GraphemeWidth.CodepointWidth(0x41);          // 'A'      -> 1
GraphemeWidth.CodepointWidth(0x4E2D);        // '中'     -> 2  (CJK)
GraphemeWidth.CodepointWidth(0x0301);        // combining acute accent -> 0

GraphemeWidth.ClusterWidth("👩‍💻".AsSpan());  // one ZWJ emoji glyph -> 2
GraphemeWidth.StringWidth("héllo 中");        // measures the whole string -> 8
  • CodepointWidth(int codepoint) — width of a single Unicode scalar value (0–0x10FFFF, surrogates excluded), ignoring any surrounding cluster context. Throws ArgumentOutOfRangeException for negative or above-max values. There's also a CodepointWidth(Rune) overload.
  • ClusterWidth(ReadOnlySpan<char> cluster) — width of exactly one grapheme cluster (one user-visible glyph, possibly several codepoints). The caller is responsible for passing a single cluster; pass arbitrary text to StringWidth instead.
  • StringWidth(ReadOnlySpan<char> text) — total width of arbitrary text.
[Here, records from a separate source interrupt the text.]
/-- 12 R340, R341, R345, 14 R381: the MMP makes a page resident by its entry, in frames that no table and no page being unmapped holds in any column
that the entry serves, and what waited for it goes on; or it declines, and a command that waited ends with code 3, a launch with its own: 6 for the
offset vector of a grouped node, 5 for a parameter block (11 R324, R331), a watch with the code XLATE. The old frame of an unmapping counts as held
until its probes are answered (DEDUCED, log 39). -/
def PagesAreServed : Prop :=
  ∀ (s : State) (k key level : Nat) (pte : Word) (p : PageWait), s.waits[k]? = some p →
    let old := BitVec.ofNat 64 (s.readN key 8)
    let left := if p.drain = 2 then s.waits else s.waits.erase p
    (s.walkKey p.ctx p.pcn p.off = (key, level) → (old.getLsbD 0 && old.getLsbD 1 && old.getLsbD 4) = false →
      pte.getLsbD 0 = true → pte.getLsbD 1 = true → pte.getLsbD 5 = true → s.pteBad level pte = false →
      (pte.getLsbD 4 = true ∨ ∀ c ∈ s.walkCols p.ctx key p.off,
        s.frameHeld c (pte.extractLsb' 8 40).toNat ((pte.extractLsb' 8 40).toNat + 2 ^ (6 * level)) = false) →
      ∃ u : State, Spec.Stores s u key 8 pte.toNat ∧ u.watches = s.watches ∧ exec (.mmpPageResident k pte) s = .next ((u.servePages p.ctx).pumpRuns)) ∧
    (s.walkKey p.ctx p.pcn p.off = (key, level) →
      (old.getLsbD 0 && old.getLsbD 1 && old.getLsbD 4) = true ∨ pte.getLsbD 0 = false ∨ pte.getLsbD 1 = false ∨ pte.getLsbD 5 = false ∨
        s.pteBad level pte = true → exec (.mmpPageResident k pte) s = .next s) ∧
    (∀ (r : State) (cx : Nat) (q : PageWait), q ∈ (r.servePages cx).waits ↔ q ∈ r.waits ∧ ¬(q.ctx = cx ∧
      ((∃ key host, r.xlate cx q.pcn q.off false false = .ok key host) ∨ ∃ c, r.xlate cx q.pcn q.off false false = .fault c ∧ c ≠ 0 ∧ c ≠ 2))) ∧
    (p.blk = none → p.job ≠ 0 → p.drain = 0 → Tbl.find s.launches p.job = none → ∃ t, exec (.mmpDecline k) s = .next t ∧ t.waits = left ∧
      t.mem = s.mem ∧ ∀ c j, j.id = p.job → j.fail = 0 → (j ∈ (s.core c).copies → { j with fail := 3 } ∈ (t.core c).copies) ∧
        (j ∈ (s.core c).wloads → { j with fail := 3 } ∈ (t.core c).wloads) ∧ (j ∈ (s.cluster c).auct → { j with fail := 3 } ∈ (t.cluster c).auct)) ∧
    (∀ l, p.blk = none → p.job ≠ 0 → Tbl.find s.launches p.job = some l → ∃ u : State, u.mem = s.mem ∧ u.waits = left ∧
      exec (.mmpDecline k) s = .next (u.failNode p.job (if l.kind = 2 ∧ l.vec = [] then 6 else 5) 0)) ∧
    (∀ ln b, p.blk = some (ln, b) → (Tbl.find s.watches p.w).isSome → ∃ u : State, u.mem = s.mem ∧ u.waits = left ∧
      let t : TrapInfo := { cause := 0x1A, code := 4, addr := p.addr }
      (p.async = true → exec (.mmpDecline k) s = .next (u.asyncTrap p.w p.ent t)) ∧
      (p.async = false → exec (.mmpDecline k) s = .next (u.asWatch p.w ((u.watch p.w).trapEnt p.ent) fun s => s.trap t)))

/-- 12 R345: unmapping writes the new entry and marks the page draining in every cluster of the context, for the columns whose walk ends at that
entry, where it unmaps the page or lowers WR or RES; each cluster acknowledges; once they have and no TLB of those columns holds the page the wait ends; each column answers its probe once no
access and no waiting contribution by the old entry is left, and after the last one the marks go and what waited is translated again. -/
def UnmappingDrainsThePage : Prop :=
  (∀ (s : State) (cx off pcn size : Nat) (pte leaf : Word) (cs : Bool), pcn ∈ (s.ctx cx).liveCols →
    s.walk cx pcn off = .ok (leaf, size, cs) → (∀ u ∈ s.unmaps, u.ctx = cx → u.off = off / size * size → pcn ∉ u.cols) →
    (pte.getLsbD 0 = true → ∀ i, pte.getLsbD i = leaf.getLsbD i ∨ (i = 2 ∨ i = 5) ∧ pte.getLsbD i = false) →
    let key := (s.walkKey cx pcn off).1
    let cols := (s.ctx cx).liveCols.filter fun p => (s.walkKey cx p off).1 == key
    ∃ t acks, exec (.mmpUnmap ⟨cx, pcn⟩ off pte) s = .next t ∧ Spec.Stores s t key 8 pte.toNat ∧ t.watches = s.watches ∧
      t.unmaps = s.unmaps ++ [{ ctx := cx, off := off / size * size, size := size, leaf := leaf, cols := cols, acks := acks }] ∧
      (∀ c, c ∈ acks ↔ ∃ p ∈ (s.ctx cx).liveCols, clusterOfCol p = c) ∧
      let x : Xlat := { ctx := cx, page := off / size * size, size := size, leaf := pte, draining := true }
      ∀ c ∈ acks, (cs = false → x ∈ (t.cluster c).cache) ∧
        (cs = true → ∀ p ∈ cols, clusterOfCol p = c → { x with pcn := some p } ∈ (t.cluster c).cache)) ∧
  (∀ (s : State) (k cl pcn : Nat) (u : Unmap), s.unmaps[k]? = some u →
    let inUse := pcn ∈ u.cols ∧ (s.contribUses u pcn = true ∨ ∃ w ∈ s.watches, w.2.ctx = u.ctx ∧ w.2.usesPage pcn u.off u.size = true)
    exec (.drainMarkAck k cl) s = .next { s with unmaps := s.unmaps.set k { u with acks := u.acks.filter (· != cl) } } ∧
    (u.waited = false → u.acks = [] → (∀ c ∈ s.columns, c.1 ∈ u.cols → ∀ x ∈ c.2.tlb, x.ctx = u.ctx → x.page ≠ u.off) →
      exec (.unmapwaitExpire k) s = .next { s with unmaps := s.unmaps.set k { u with waited := true, probes := (s.ctx u.ctx).liveCols } }) ∧
    (pcn ∈ u.probes → inUse → exec (.drainProbeAnswer k pcn) s = .next s) ∧
    (pcn ∈ u.probes → ¬inUse →
      ((∃ p ∈ u.probes, p ≠ pcn) →
        exec (.drainProbeAnswer k pcn) s = .next { s with unmaps := s.unmaps.set k { u with probes := u.probes.filter (· != pcn) } }) ∧
      ((∀ p ∈ u.probes, p = pcn) → ∃ v : State, exec (.drainProbeAnswer k pcn) s = .next (v.undrain u) ∧ v.unmaps = s.unmaps.eraseIdx k ∧
        v.mem = s.mem ∧ v.watches = s.watches ∧
        ∀ c x, x ∈ (v.cluster c).cache ↔ x ∈ (s.cluster c).cache ∧
          ¬(x.ctx = u.ctx ∧ x.page = u.off ∧ (∀ p, x.pcn = some p → p ∈ u.cols) ∧ x.draining = true))))

/-- 06 R168, 12 R354: a retired column loses its bytes and becomes a hole of every context that has it: the context's watches there end by fault,
their crews told so, and the context escalates with COLRET (DEDUCED, log 40). Another retirement of it does nothing. -/
def RetiredColumnsBecomeHoles : Prop :=
  ∀ (s : State) (pcn : Nat), ((s.column pcn).retired = true ∨ 1024 ≤ pcn → exec (.columnRetire pcn) s = .next s) ∧
    ((s.column pcn).retired = false → pcn < 1024 → ∃ u : State, u.epoch = s.epoch + 1 ∧ (u.column pcn).retired = true ∧ u.watches = s.watches ∧
      (∀ off, off < 2 ^ 64 → memFind u.mem (memKey .slice 0 pcn off) = none) ∧
      (∀ c off, c < 1024 → c ≠ pcn → off < 2 ^ 64 → memFind u.mem (memKey .slice 0 c off) = memFind s.mem (memKey .slice 0 c off)) ∧
      exec (.columnRetire pcn) s = .next ((s.ctxs.map (·.1)).foldl (fun s cx => s.makeHole cx pcn) u)) ∧
    ∀ (r : State) (cx : Nat), (Tbl.find r.ctxs cx).isSome → pcn ∈ (r.ctx cx).cols → (r.ctx cx).lcn pcn ∉ (r.ctx cx).holes →
      ∃ v : State, r.makeHole cx pcn = v.contextRung cx { cause := 0x55 } ∧ (r.ctx cx).lcn pcn ∈ (v.ctx cx).holes ∧
        ((r.watches.map (·.1)).Nodup → ∀ n w, Tbl.find r.watches n = some w → ∃ y, Tbl.find v.watches n = some y ∧
          let hit := w.ctx = cx ∧ pcn ∈ w.cols ∧ w.ended = false
          (¬hit → y = w) ∧
          (hit → y = { w with
            ended := true, departed := true, lq := [], chain := none, crgn := [], held := none, pair := none, ops := y.ops, split := y.split } ∧
            (∀ e, (y.entry e).valid = false) ∧ (w.departed = false → .depart n true (w.fmask != 0) w.fmwhy ∈ (v.ctx cx).msgs)))

end Sys2Proof.Spec

/-! ## Switching contexts, handlers and timeouts (12 R347 to R356) -/

namespace Sys2Proof.Spec
open Sys2Proof.Machine

/-- A context's watches on a core move from bank a to bank b, and nothing else of a watch changes. -/
def Moves (s t : State) (cx core : Nat) (a b : Bank) : Prop :=
  ∀ n, Tbl.find t.watches n = (Tbl.find s.watches n).map fun w => if w.ctx = cx ∧ w.core = core ∧ w.bank = a then { w with bank := b } else w

/-- Nothing of a watch goes on by itself while it is stopped: no store, copy, exchange or contribution. -/
def Calm (w : Watch) : Prop := w.fifo = [] ∧ ∀ o ∈ w.ops, replayKindOf o ≠ none

/-- 12 R348, R349, 09 R253: a switch request begins a switch to what the standby bank holds ready, aborting the chains, stopping the BARs and
emptying the TLBs of the core, or waits for the standby bank. `r` is the machine once the loads and atomics are performed that something of an
outgoing watch that goes on by itself is ordered behind (DEDUCED, log 32); with nothing that goes on it is the machine as it was. -/
def SwitchesBegin : Prop :=
  ∀ (s : State) (core : Nat), (s.core core).switching = none →
    let c := s.core core
    let live := s.watchesWith fun w => w.core == core && w.bank == .live
    let r := live.foldl (fun s n => s.settleOrder n) s
    ((∀ n ∈ live, Calm (s.watch n)) → r = s) ∧
    let begins := fun (target : Option Nat) => ∃ t, exec (.preemptSwitchRequest core) s = .next t ∧ t.mem = r.mem ∧
      t.core core = { c with switching := some target, want := false, holds := [] } ∧
      (∀ i, i < 4 → (t.column (4 * core + i)).tlb = []) ∧
      ∀ n, Tbl.find t.watches n = (Tbl.find r.watches n).map fun w =>
        let k := if w.chain = none then 0 else (w.lq.head?.getD {}).len
        if w.core = core ∧ w.bank = .live then { w with
          chain := none, off := (w.chain.map (·.off)).getD w.off, lq := ((w.lq.take k).map fun e => { e with again := true }) ++ w.lq.drop k
          split := w.split.map fun f => { f with bar := f.bar.map fun b => { b with again := true } } } else w
    (c.standby = .free → c.live = none → exec (.preemptSwitchRequest core) s = .next s) ∧
    (c.standby = .free → c.live ≠ none → begins none) ∧
    (∀ x, c.standby = .ready x → begins (some x)) ∧
    (∀ x, c.standby = .spill x ∨ c.standby = .filling x → exec (.preemptSwitchRequest core) s = .next (s.setCore core { c with want := true }))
It enumerates grapheme clusters (via the BCL's System.Globalization.StringInfo) and sums ClusterWidth over each, so emoji-with-modifiers, ZWJ sequences, and combining marks count once at their combined width.

If you only need the count of glyphs rather than their width, GraphemeWidth.ClusterCount(text) returns the number of grapheme clusters.

Cluster-level adjustments

ClusterWidth honors the standard presentation/joining rules so a real glyph measures the way a terminal actually draws it:

  • VS16 (U+FE0F, emoji presentation selector) retroactively bumps the preceding base to width 2 (e.g. ❤️ renders as a wide emoji even though the bare heart is narrow).
  • VS15 (U+FE0E, text presentation selector) pins the preceding base to width 1.
  • ZWJ (U+200D) is a zero-width continuation, so a joined sequence like 👩‍💻 counts as a single glyph rather than its parts.
  • Combining marks within the cluster add nothing — only the base contributes.

Coverage and its limits

The wide-character ranges are a hand-coded table covering the common majority: Hangul, CJK Unified Ideographs (Plane 0 + Plane 2/3 extensions), Compatibility Ideographs, Fullwidth Forms, and the major emoji blocks (Misc Symbols & Pictographs, Emoticons, Transport, Supplemental Symbols, and others). This is accurate for the overwhelming majority of real-world text.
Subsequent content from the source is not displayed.